I have never had a huge fear that something tragic could happen to them any time they walk out the door. Not to say it couldn’t I see tragedy in the ER all of the time, but rather I can’t control it regardless so why would I choose to keep them from experiencing life.


All of my kids are independent. They make their own money, pay their own bills, they make decisions for themselves (within some boundaries) and they deal with responsibilities and consequences. They don’t live in fear. They know it’s ok to take some calculated risks. They can think critically and look at cause and affect.


I look around at other kids in all of my kids age ranges and I oftentimes wonder why more parents don’t understand that they are raising future adults.


Why they don’t understand that while protecting them from everything comes from a place of love, it also cripples them as adults.

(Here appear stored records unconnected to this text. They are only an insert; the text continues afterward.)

-- ==== Sys2Proof/Machine/Trips.lean ====
section
/-! DEFINITION. The Trip File Table (07): opening, filling, closing, acknowledging and clearing. -/

namespace Sys2Proof.Machine

/-- What the Line Scanner hands on for an accepted change (07, 7.2; R66). -/
structure Change where
  line : LineId
  operate : Bool
  stamp : Stamp
  deriving DecidableEq, Repr

def State.file (s : State) (i : SlotId) : Option TripFile := s.trips.slots.get i

def State.modFile (s : State) (i : SlotId) (f : TripFile → TripFile) : State :=
  s.setSlot i ((s.file i).map f)

/-! ### Choosing a slot (R113, R114) -/

/-- The slot of a unit's OPEN file. -/
def State.openSlot (s : State) (u : UnitId) : Option SlotId :=
  s.trips.order.find? fun i =>
    match s.file i with
    | some f => decide (f.unit = u)
    | none => false

/-- The FREE slot with the lowest number (R114). -/
def State.freeSlot (s : State) : Option SlotId := allSlots.find? fun i => (s.file i).isNone

/-- The older of two candidates for reuse: the lower trip run clock, then the lower slot (R114). -/
def olderFile (best : Option (SlotId × Nat)) (i : SlotId) (f : Option TripFile) :
    Option (SlotId × Nat) :=
  match f with
  | some f =>
    if f.state = .acknowledged then
      match best with
      | none => some (i, f.runClock)
      | some b => if f.runClock < b.2 then some (i, f.runClock) else some b
    else best
  | none => best

/-- The ACKNOWLEDGED slot whose file's trip came first (R114). -/
def State.reusableSlot (s : State) : Option SlotId :=
  (allSlots.foldl (fun best i => olderFile best i (s.file i)) none).map Prod.fst

/-! ### Opening (R115 to R117) -/

/-- The unit of the OPEN file that stands first in the opening order (R116). -/
def State.precedingUnit (s : State) : Option UnitId :=
  match s.trips.order with
  | [] => none
  | i :: _ => (s.file i).map TripFile.unit

/-- The contents of a file opened now (R115). -/
def State.newFile (s : State) (u : UnitId) (t : Stamp) : TripFile where
  state := .opened
  unit := u
  second := t.second
  micros := t.micros
  runClock := t.runClock
  cls := t.cls
  test := s.inTest u
  cut := false
  breakerClosed := (s.lines.tab.get (lineOf u 1)).filtered
  modeBefore := (s.modes.get u).settled
  genTally := (s.tallyOf u).tallies.gen
  pumpTally := (s.tallyOf u).tallies.pump
  windowEnd := t.runClock + s.settings.working.tripWindow * 1000000
  lookback := s.settings.working.lookback
  operates := []
  overflow := 0
  firstOut := none
  ambiguous := false
  breakerOpen := none
  precededBy := s.precedingUnit

/-- The slot takes the new file and enters the opening order (R115). -/
def State.openFile (s : State) (i : SlotId) (u : UnitId) (t : Stamp) : State :=
  let v := s.setSlot i (some (s.newFile u t))
  v.withTrips { v.trips with order := v.trips.order ++ [i] }

/-- A file opens in a FREE slot, or in the oldest ACKNOWLEDGED one with the FILE notice, or not at all
(R114); the slot taken is given beside the state. -/
def State.openSomeFile (s : State) (u : UnitId) (t : Stamp) : State × Option SlotId :=
  match s.freeSlot with
  | some i => (s.openFile i u t, some i)
  | none =>
    match s.reusableSlot with
    | some i => ((s.openFile i u t).raiseAll .file, some i)
    | none => (s, none)

/-- A slot as a datum, 0xFF for none (R117). -/
def slotDatum (i : Option SlotId) : BitVec 16 :=
  match i with
  | some i => BitVec.ofNat 16 i.val
  | none => 0x00FF

/-- A counted trip goes to the Tally Unit and the Shift Controller (R117). -/
def State.countTrip (s : State) (u : UnitId) (t : Stamp) (test : Bool) : State :=
  if test then s else (s.tallyTakesTrip u t.second t.cls).shiftTakesTrip u

/-- A trip: file, record, notice, hand-offs, checkpoint, in the order of R117. -/
def State.trip (s : State) (u : UnitId) (t : Stamp) : State :=
  let o := s.openSomeFile u t
  let r := (o.1.noteUnit .trip u t (slotDatum o.2) (s.inTest u)).raiseAll .trip
  let c := r.countTrip u t (s.inTest u)
  if o.2.isSome then c.requestCheckpoint .trip else c

/-! ### Filling (R118 to R121) -/

/-- The offset in µs of an entry from the trip, rounded toward zero (R118). -/
def TripFile.offsetOf (f : TripFile) (runClock : Nat) : Int :=
  ((runClock : Int) - f.runClock).tdiv 1000

/-- An operate or release began no earlier than the lookback before the trip (R118, R121). -/
def TripFile.admits (f : TripFile) (runClock : Nat) : Bool :=
  decide (f.runClock ≤ runClock + f.lookback * 1000000)

/-- Entry `a` comes before entry `b`, which was offered earlier (R119). -/
def Operate.before (a b : Operate) : Bool :=
  decide (a.runClock < b.runClock ∨ (a.runClock = b.runClock ∧ a.line < b.line))

/-- An entry in its place, after the entries that do not come after it (R119). -/
def insertOperate (e : Operate) : List Operate → List Operate
  | [] => [e]
  | x :: rest => if e.before x then e :: x :: rest else x :: insertOperate e rest

/-- The list keeps the 16 earliest entries; each entry lost is counted (R119). -/
def TripFile.list (f : TripFile) (e : Operate) : TripFile :=
  let all := insertOperate e f.operates
  if all.length ≤ Config.listSize then { f with operates := all }
  else { f with
    operates := all.take Config.listSize
    overflow := satAdd Config.smallCap f.overflow 1 }

/-- The lowest line of some lines. -/
def lowestLine (xs : List LineId) : Option LineId :=
  xs.foldl (fun best l =>
    match best with
    | none => some l
    | some b => if l < b then some l else some b) none

/-- The TRIP_CAUSE lines at the earliest place of the list; the fast entries are repeats (R120). -/
def TripFile.firstCauses (f : TripFile) : List LineId :=
  match f.operates with
  | [] => []
  | first :: _ =>
    (f.operates.filter fun e => decide (e.runClock = first.runClock) && e.scanned).map Operate.line

/-- The first-out found afresh (R120). -/
def TripFile.findFirstOut (f : TripFile) : TripFile :=
  { f with
    firstOut := lowestLine f.firstCauses
    ambiguous := f.firstCauses.any fun l => decide (some l ≠ lowestLine f.firstCauses) }

/-- An operate is offered to an OPEN file (R118). -/
def TripFile.offer (f : TripFile) (c : Change) : TripFile :=
  if f.admits c.stamp.runClock then
    (f.list ⟨c.line, f.offsetOf c.stamp.runClock, LineId.scanned c.line,
      c.stamp.runClock⟩).findFirstOut
  else f

/-- A BREAKER release reaches an OPEN file (R121). -/
def TripFile.noteRelease (f : TripFile) (runClock : Nat) : TripFile :=
  if f.breakerOpen.isNone && f.admits runClock then
    { f with breakerOpen := some (f.offsetOf runClock) }
  else f

/-- What the table does with a change handed to it, by the line's role (R113, R118, R121). -/
def State.tripsTake (s : State) (role : Role) (c : Change) : State :=
  let u := LineId.unit c.line
  match role, c.operate, s.openSlot u with
  | .masterTrip, true, none => s.trip u c.stamp
  | .masterTrip, true, some i => s.modFile i fun f => f.offer c
  | .tripCause, true, some i => s.modFile i fun f => f.offer c
  | .breaker, false, some i => s.modFile i fun f => f.noteRelease c.stamp.runClock
  | _, _, _ => s

/-! ### Closing (R122, R123, R130) -/

/-- The file as it stands after its close (R122, R130). -/
def TripFile.closed (f : TripFile) (cut : Bool) : TripFile :=
  { f with
    state := if f.test then .acknowledged else .closed
    cut := cut }

/-- A close by window end or cut: the slot leaves the opening order, FILE_CLOSED is appended, FILE is
raised, and a counted trip's first-out is handed on (R122, R130). -/
def State.closeFile (s : State) (i : SlotId) (f : TripFile) (cut : Bool) : State :=
  let v := s.setSlot i (some (f.closed cut))
  let t := v.withTrips { v.trips with order := v.trips.order.filter fun j => decide (j ≠ i) }
  let w := (t.noteUnit .fileClosed f.unit t.reading (slotDatum (some i)) f.test).raiseAll .file
  if f.test then w else w.tallyTakesFirstOut f.unit f.firstOut

/-- The conditions of BREAKER_FAIL (R123). -/
def TripFile.breakerFailed (f : TripFile) : Bool :=
  !f.test && f.breakerClosed && f.breakerOpen.isNone

def State.judgeBreaker (s : State) (i : SlotId) (f : TripFile) : State :=
  if f.breakerFailed then
    (s.noteUnit .breakerFail f.unit s.reading (slotDatum (some i)) false).raiseAll .trip
  else s

/-- The slot holds an OPEN file whose window end the run clock has reached (R122). -/
def State.windowEndDue (s : State) (i : SlotId) : Bool :=
  match s.file i with
  | some f => decide (f.state = .opened ∧ f.windowEnd ≤ s.tb.runClock)
  | none => false

/-- The window end of a slot's file (R122, R123). -/
def State.windowEnd (s : State) (i : SlotId) : State :=
  match s.file i with
  | some f => if s.windowEndDue i then (s.closeFile i f false).judgeBreaker i f else s
  | none => s

/-- The cut of one OPEN file (R130). -/
def State.cutFile (s : State) (i : SlotId) : State :=
  match s.file i with
  | some f => if f.state = .opened then s.closeFile i f true else s
  | none => s

/-- The table at restart: every OPEN file is cut, in the opening order (R130). -/
def State.restartTrips (s : State) : State := s.forEach s.trips.order fun i t => t.cutFile i

/-! ### Acknowledging and clearing (R124, R125) -/

/-- The slot's file is in a state and its trip second is the one named (R124, R125). -/
def State.fileMatches (s : State) (i : SlotId) (st : FileState) (second : Second) : Bool :=
  match s.file i with
  | some f => decide (f.state = st ∧ f.second = second)
  | none => false

/-- ACKNOWLEDGE TRIP FILE (R124). -/
def State.acknowledgeTripFile (s : State) (slot : Byte) (second : Second) : Decision :=
  match slotNamed slot with
  | none => s.refuse .badValue
  | some i =>
    if s.fileMatches i .closed second then
      ((s.modFile i fun f => { f with state := .acknowledged }).raiseAll .file).ok
    else s.refuse .wrongState

/-- CLEAR TRIP FILE (R125). -/
def State.clearTripFile (s : State) (slot : Byte) (second : Second) : Decision :=
  match slotNamed slot with
  | none => s.refuse .badValue
  | some i =>
    if s.fileMatches i .acknowledged second then ((s.setSlot i none).raiseAll .file).ok
    else s.refuse .wrongState

end Sys2Proof.Machine
end

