-- ==== Sys2Proof/Machine/Cycle.lean ====
section
/-! DEFINITION. One oscillator cycle: what the present cycle still owes is served in a fixed order, then
station time and the run clock advance (R1, R3; log 6). -/

namespace Sys2Proof.Machine

/-! ### Requests that are taken in the cycle in which their frame ends (R17, R194; log 12) -/

def Request.prompt : Request → Bool
  | .nop | .setTime _ _ => true
  | _ => false

/-- The builds of a port that wait for a prompt owner. -/
def PortState.promptBuilds (x : PortState) : List Build :=
  (x.orphans ++ x.slotA.builds ++ x.slotB.builds).filter fun b =>
    !b.taken && Request.prompt b.request

def State.servePrompt (s : State) : State :=
  s.forEach allPorts fun q t =>
    t.forEach (t.port q).promptBuilds fun b u => u.take q b.request

/-! ### The groups, in their order (log 6) -/

def State.serveMessages (s : State) : State := s.forEach allRefs fun r t => t.takeArrived r

def State.serveDriver (s : State) : State :=
  let t := s.clockWord.endWord
  (t.checkEcho t.dist.readsBack).releaseStrobe

def State.serveReferences (s : State) : State :=
  (s.forEach allRefs fun r t => (t.failLate r).expirePulse r).expireUnpaired

/-- A scan instant that the present cycle has brought: the pins as last named (log 3). -/
def State.serveScan (s : State) : State :=
  let t := (s.baseline s.pins).scan s.pins
  t.withDue { t.due with scan := false }

def fastLines : List LineId := allUnits.flatMap fun u => [lineOf u 0, lineOf u 1]

def State.serveLines (s : State) : State :=
  let d := (s.forEach fastLines fun l t => t.endFastDebounce l).serveScan
  d.forEach scannedLines fun l t => (t.closeChatterWindow l).endChatter l

def State.serveUnits (s : State) : State :=
  let t := s.forEach allUnits fun u t => (t.settle u).expireTest u
  let f := t.forEach allSlots fun i t => t.windowEnd i
  f.forEach allUnits fun u t => t.lapsePermit u

def State.serveFlash (s : State) : State :=
  let t := s.intervalRequest.paceRequest
  (if t.watching then t.grantFlash else t).checkpointBegin

/-- Everything the present cycle still owes (log 6). -/
def State.serveDue (s : State) : State :=
  let a := s.servePrompt.serveMessages.secondBoundary.millisecondBoundary
  a.serveDriver.serveReferences.serveLines.serveUnits.endGrace.lapseOffer.serveFlash

/-- One cycle of the 10 MHz oscillator (R1, R2, R3). -/
def State.oscillatorCycle (s : State) : State :=
  if s.phase = .off then s else s.serveDue.cycle

end Sys2Proof.Machine
end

I’m not saying let your 5 year old go ski alone or throw your kids in the bed of a truck.


What I am saying is to stop teaching them to fear everything.


Stop protecting them and shielding them from all bad things.

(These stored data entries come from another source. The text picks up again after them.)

/-- TIME_MESSAGE: a complete message belongs to the current second when it completes 100 to 900 ms
after the anchor; a second one marks the second as holding two; its check and its claim class decide
whether it is faulty (R28, R29). The message is one the receiver has completed, or one given at once
that completes now (the model's two forms, log 14). -/
def Obligations.MessageIsPlacedInItsSecond : Prop :=
  ∀ (s : State) (r : RefId) (bytes : List Byte) (done : Nat),
    s.watching = true → (Instr.timeMessage r bytes).wellFormed = true →
    ((s.ref r).arrived = some ⟨bytes, done⟩ ∨ ((s.ref r).arrived = none ∧ done = s.tb.runClock)) →
    let x := s.ref r
    let info : MessageInfo :=
      ⟨BitVec.ofNat 32 (ofBe ((bytes.drop 2).take 4)), (bytes.getD 6 0).toNat, bytes.getD 7 0,
        bytes.getD 8 0⟩
    let sum := ((bytes.take 10).map BitVec.toNat).sum
      + 256 * (bytes.getD 10 0).toNat + (bytes.getD 11 0).toNat
    let fault : Option FailCause :=
      if sum % 65536 ≠ 0 then some .badCheck
      else if info.claim = 0 ∨ 6 < info.claim then some .badMessage else none
    let belongs : Bool := x.judging && match x.anchor with
      | some a => decide (a.runClock + 100000000 ≤ done ∧ done ≤ a.runClock + 900000000)
      | none => false
    ∃ t, exec (.timeMessage r bytes) s = .next t
      ∧ (belongs = false → t.ref r = { x with arrived := none })
      ∧ (belongs = true → t.ref r = { x with
          arrived := none
          window := if x.window.isSome then x.window else some ⟨info, fault⟩
          two := x.two || x.window.isSome
          lastMessage := if fault = none then some info else x.lastMessage })
      ∧ t.ref r.other = s.ref r.other
      ∧ t = { s with refs := t.refs }

/-- MESSAGE_BYTE: the receiver hunts for 0xA7, wants the length 12 after it, drops a partial message at
a low stop bit or after a gap of more than 5 ms, examining the late byte as a sync, and completes a
message at its twelfth byte (R28). The operand `gap` is the time from the byte's start bit to its end
(the model's form of the event, log 15). -/
def Claims.ReceiverAssemblesMessage : Prop :=
  ∀ (s : State) (r : RefId) (b : Byte) (stopHigh : Bool) (gap : Nat),
    s.watching = true → (s.ref r).arrived = none →
    let x := s.ref r
    let kept := if x.lastByteEnd + 5000000 + gap < s.tb.runClock then [] else x.received
    ∃ t, exec (.messageByte r b stopHigh gap) s = .next t
      ∧ (stopHigh = false → t.ref r = { x with received := [], lastByteEnd := s.tb.runClock })
      ∧ (stopHigh = true → kept = [] → t.ref r = { x with
          received := if b = 0xA7 then [b] else [], lastByteEnd := s.tb.runClock })
      ∧ (stopHigh = true → kept.length = 1 → b = 12 → t.ref r = { x with
          received := kept ++ [b], lastByteEnd := s.tb.runClock })
      ∧ (stopHigh = true → kept.length = 1 → b ≠ 12 → t.ref r = { x with
          received := if b = 0xA7 then [b] else [], lastByteEnd := s.tb.runClock })
      ∧ (stopHigh = true → 2 ≤ kept.length → kept.length ≤ 10 → t.ref r = { x with
          received := kept ++ [b], lastByteEnd := s.tb.runClock })
      ∧ (stopHigh = true → kept.length = 11 → t.ref r = { x with
          received := []
          lastByteEnd := s.tb.runClock
          arrived := some ⟨kept ++ [b], s.tb.runClock⟩ })
      ∧ t = { s with refs := t.refs }

/-- MESSAGE_BYTE_TIMEOUT: more than 5 ms after its last byte a partial message is discarded, and not
before (R28; log 5). -/
def Claims.PartialMessageTimesOut : Prop :=
  ∀ (s : State) (r : RefId),
    ((s.ref r).lastByteEnd + 5000000 < s.tb.runClock →
      exec (.messageByteTimeout r) s = .next (s.setRef r { s.ref r with received := [] }))
    ∧ (s.tb.runClock ≤ (s.ref r).lastByteEnd + 5000000 → exec (.messageByteTimeout r) s = .next s)

/-- The message receiver hunts, assembles twelve bytes and drops what is broken off. -/
def Obligations.ReceiverAssemblesOrDropsMessage : Prop :=
  Claims.ReceiverAssemblesMessage
    ∧ Claims.PartialMessageTimesOut

/-- UNPAIRED_MARK_TIMEOUT: a mark without a partner 500 ms later is judged as a disagreeing pair, with
the last pair difference unchanged; the third in a row sets the flag with its record (R41, R42). Before
that the command does nothing (log 5). -/
def Claims.UnpairedMarkCountsAsDisagreement : Prop :=
  (∀ (s : State) (m : Mark), s.sel.unpaired = some m →
    m.runClock + 500000000 < s.tb.runClock →
    ∃ t, exec .unpairedMarkTimeout s = .next t
      ∧ (s.sel.disagree = true →
          t = { s with sel := { s.sel with unpaired := none, agreeCount := 0 } })
      ∧ (s.sel.disagree = false → s.sel.disagreeCount ≠ 2 →
          t = { s with sel := { s.sel with
            unpaired := none, disagreeCount := s.sel.disagreeCount + 1 } })
      ∧ (s.sel.disagree = false → s.sel.disagreeCount = 2 →
          t = { s with
            sel := { s.sel with
              unpaired := none, disagree := true, disagreeCount := 0, agreeCount := 0 }
            ring := t.ring
            ports := s.latched t }
          ∧ t.noticed .ref
          ∧ (s.ring.started = true → t.ring.holds s.ring.next (s.ownRecord .disagree 1))))
  ∧ ∀ s : State,
    (∀ m, s.sel.unpaired = some m → s.tb.runClock ≤ m.runClock + 500000000) →
    exec .unpairedMarkTimeout s = .next s

/-- The judgement of a pair of marks that lie within 500 ms of each other, whichever reference marked
first: with the flag clear disagreements count up to it, with the flag set ten agreements in a row clear
it and the selection is evaluated without it (R39, R41, R42). DISAGREE is written before the REF_SELECT of
that evaluation by the model's choice (log 20); so is that a mark pairs once, with the first that comes within
500 ms of it (log 53). -/
def Claims.PairOfMarksIsJudged : Prop :=
  ∀ (s : State) (o m : Mark),
    (s.ref .ref1).state = .qualified → (s.ref .ref2).state = .qualified →
    s.sel.unpaired = some o → o.ref ≠ m.ref → s.tb.runClock ≤ o.runClock + 500000000 →
    let d : Int :=
      if o.ref = .ref1 then (m.runClock : Int) - o.runClock else (o.runClock : Int) - m.runClock
    let near := d.natAbs ≤ s.settings.working.disagreementLimit * 1000
    let agrees := o.second = m.second ∧ near
    let paired : Selection := { s.sel with unpaired := none, lastDifference := d }
    let t := s.comparePulse m
    (s.sel.disagree = false → agrees →
      t = { s with sel := { paired with disagreeCount := 0 } })
    ∧ (s.sel.disagree = false → o.second = m.second → ¬ near → s.sel.disagreeCount < 2 →
        t = { s with sel := { paired with disagreeCount := s.sel.disagreeCount + 1 } })
    ∧ (s.sel.disagree = false → o.second ≠ m.second ∨ (¬ near ∧ s.sel.disagreeCount = 2) →
        t.sel = { paired with disagree := true, disagreeCount := 0, agreeCount := 0 }
        ∧ t.noticed .ref
        ∧ (s.ring.started = true → t.ring.holds s.ring.next (s.ownRecord .disagree 1))
        ∧ t = { s with sel := t.sel, ring := t.ring, ports := s.latched t })
    ∧ (s.sel.disagree = true → agrees → s.sel.agreeCount ≠ 9 →
        t = { s with sel := { paired with agreeCount := s.sel.agreeCount + 1 } })
    ∧ (s.sel.disagree = true → ¬ agrees →
        t = { s with sel := { paired with agreeCount := 0 } })
    ∧ (s.sel.disagree = true → agrees → s.sel.agreeCount = 9 →
        t.sel.disagree = false ∧ t.sel.disagreeCount = 0 ∧ t.sel.agreeCount = 0
        ∧ t.sel.unpaired = none ∧ t.sel.lastDifference = d
        ∧ t.sel.selected
            = ({ s with sel := { s.sel with disagree := false } } : State).choice
        ∧ t.noticed .ref
        ∧ (s.ring.started = true → t.ring.holds s.ring.next (s.ownRecord .disagree 0))
        ∧ t = { s with tb := t.tb, sel := t.sel, ring := t.ring, ports := s.latched t })

/-- Marked pulses are judged in pairs, and an unpaired mark as a disagreement. -/
def Obligations.MarksAreJudgedInPairsOrAlone : Prop :=
  Claims.PairOfMarksIsJudged
    ∧ Claims.UnpairedMarkCountsAsDisagreement

/-- SELECT REFERENCE (R38, R39, R40): the mode named is set and the selection it gives is made; a mode
value above 3 is refused. -/
def Claims.SelectReferenceSetsModeAndSelection : Prop :=
  ∀ (s : State) (q : Port) (value : Byte),
    (s.port q).waits (.selectReference value) = true →
    let one := decide ((s.ref .ref1).state = .qualified)
    let two := decide ((s.ref .ref2).state = .qualified)
    let claim1 := (s.ref .ref1).claim.getD 6
    let claim2 := (s.ref .ref2).claim.getD 6
    let better : Option RefId :=
      if one && two then
        some (if claim1 < claim2 then .ref1 else if claim2 < claim1 then .ref2
          else s.settings.working.priority)
      else if one then some .ref1 else if two then some .ref2 else none
    let auto : Option RefId :=
      match s.sel.selected with
      | some .ref1 =>
        if one then
          if two && decide (claim2 < claim1) && !s.sel.disagree then some .ref2 else some .ref1
        else better
      | some .ref2 =>
        if two then
          if one && decide (claim1 < claim2) && !s.sel.disagree then some .ref1 else some .ref2
        else better
      | none => better
    ∃ t, exec (.selectReference q value) s = .next t
      ∧ (3 < value.toNat → AnsweredIn q (.selectReference value) .badValue [] s t)
      ∧ (value = 0 → t.sel.mode = .auto ∧ t.sel.selected = auto)
      ∧ (value = 1 → t.sel.mode = .ref1 ∧ t.sel.selected = if one then some .ref1 else none)
      ∧ (value = 2 → t.sel.mode = .ref2 ∧ t.sel.selected = if two then some .ref2 else none)
      ∧ (value = 3 → t.sel.mode = .none ∧ t.sel.selected = none)
      ∧ (value.toNat ≤ 3 →
          AnsweredAndNoticed q (.selectReference value) .ok
            [match t.sel.selected with | none => 0 | some .ref1 => 1 | some .ref2 => 2] s t
          ∧ (t.sel.selected ≠ s.sel.selected → s.ring.started = true →
              t.noticed .ref
              ∧ t.ring.holds s.ring.next (s.ownRecord .refSelect
                  (BitVec.ofNat 16 (value.toNat * 256
                    + match t.sel.selected with | none => 0 | some .ref1 => 1 | some .ref2 => 2))))
          ∧ t = { s with tb := t.tb, sel := t.sel, ring := t.ring, ports := t.ports })

/-- What the Timebase makes of a selection removed or gained by SELECT REFERENCE (R7, R8, R43): LOCKED
becomes HOLDOVER with Q at I and every latch set, FREE becomes ACQUIRE. -/
def Claims.SelectionChangeMovesTimebase : Prop :=
  (∀ (s : State) (q : Port) (r : RefId),
    (s.port q).waits (.selectReference 3) = true → s.sel.selected = some r →
    s.tb.state = .locked →
    ∃ t, exec (.selectReference q 3) s = .next t
      ∧ t.tb = { s.tb with state := .holdover, rate := s.tb.integral, outliers := 0 }
      ∧ ∀ each, t.sel.lost.get each = true)
  ∧ (∀ (s : State) (q : Port) (r : RefId),
    (s.port q).waits (.selectReference 3) = true → s.sel.selected = some r →
    s.tb.state = .acquire →
    ∃ t, exec (.selectReference q 3) s = .next t
      ∧ t.tb = { s.tb with state := .free } ∧ t.sel.lost = s.sel.lost)
  ∧ ∀ (s : State) (q : Port),
    (s.port q).waits (.selectReference 1) = true → s.sel.selected = none →
    (s.ref .ref1).state = .qualified → s.tb.state = .free →
    ∃ t, exec (.selectReference q 1) s = .next t
      ∧ t.sel.selected = some .ref1 ∧ t.tb = { s.tb with state := .acquire }

/-- SELECT REFERENCE sets the mode, the selection follows it, and the Timebase takes the change. -/
def Obligations.SelectReferenceMakesSelection : Prop :=
  Claims.SelectReferenceSetsModeAndSelection
    ∧ Claims.SelectionChangeMovesTimebase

Allow them to take some risks, to think for themselves, to feel the pain of consequences for bad choices, and to not be offended or have hurt feelings over every little thing.


We as parents are raising future adults. What we show them and teach them now will be with them for their whole lives.


How we do things with our children effects not only our families but a huge ripple of others that will come in contact with them throughout their life spans.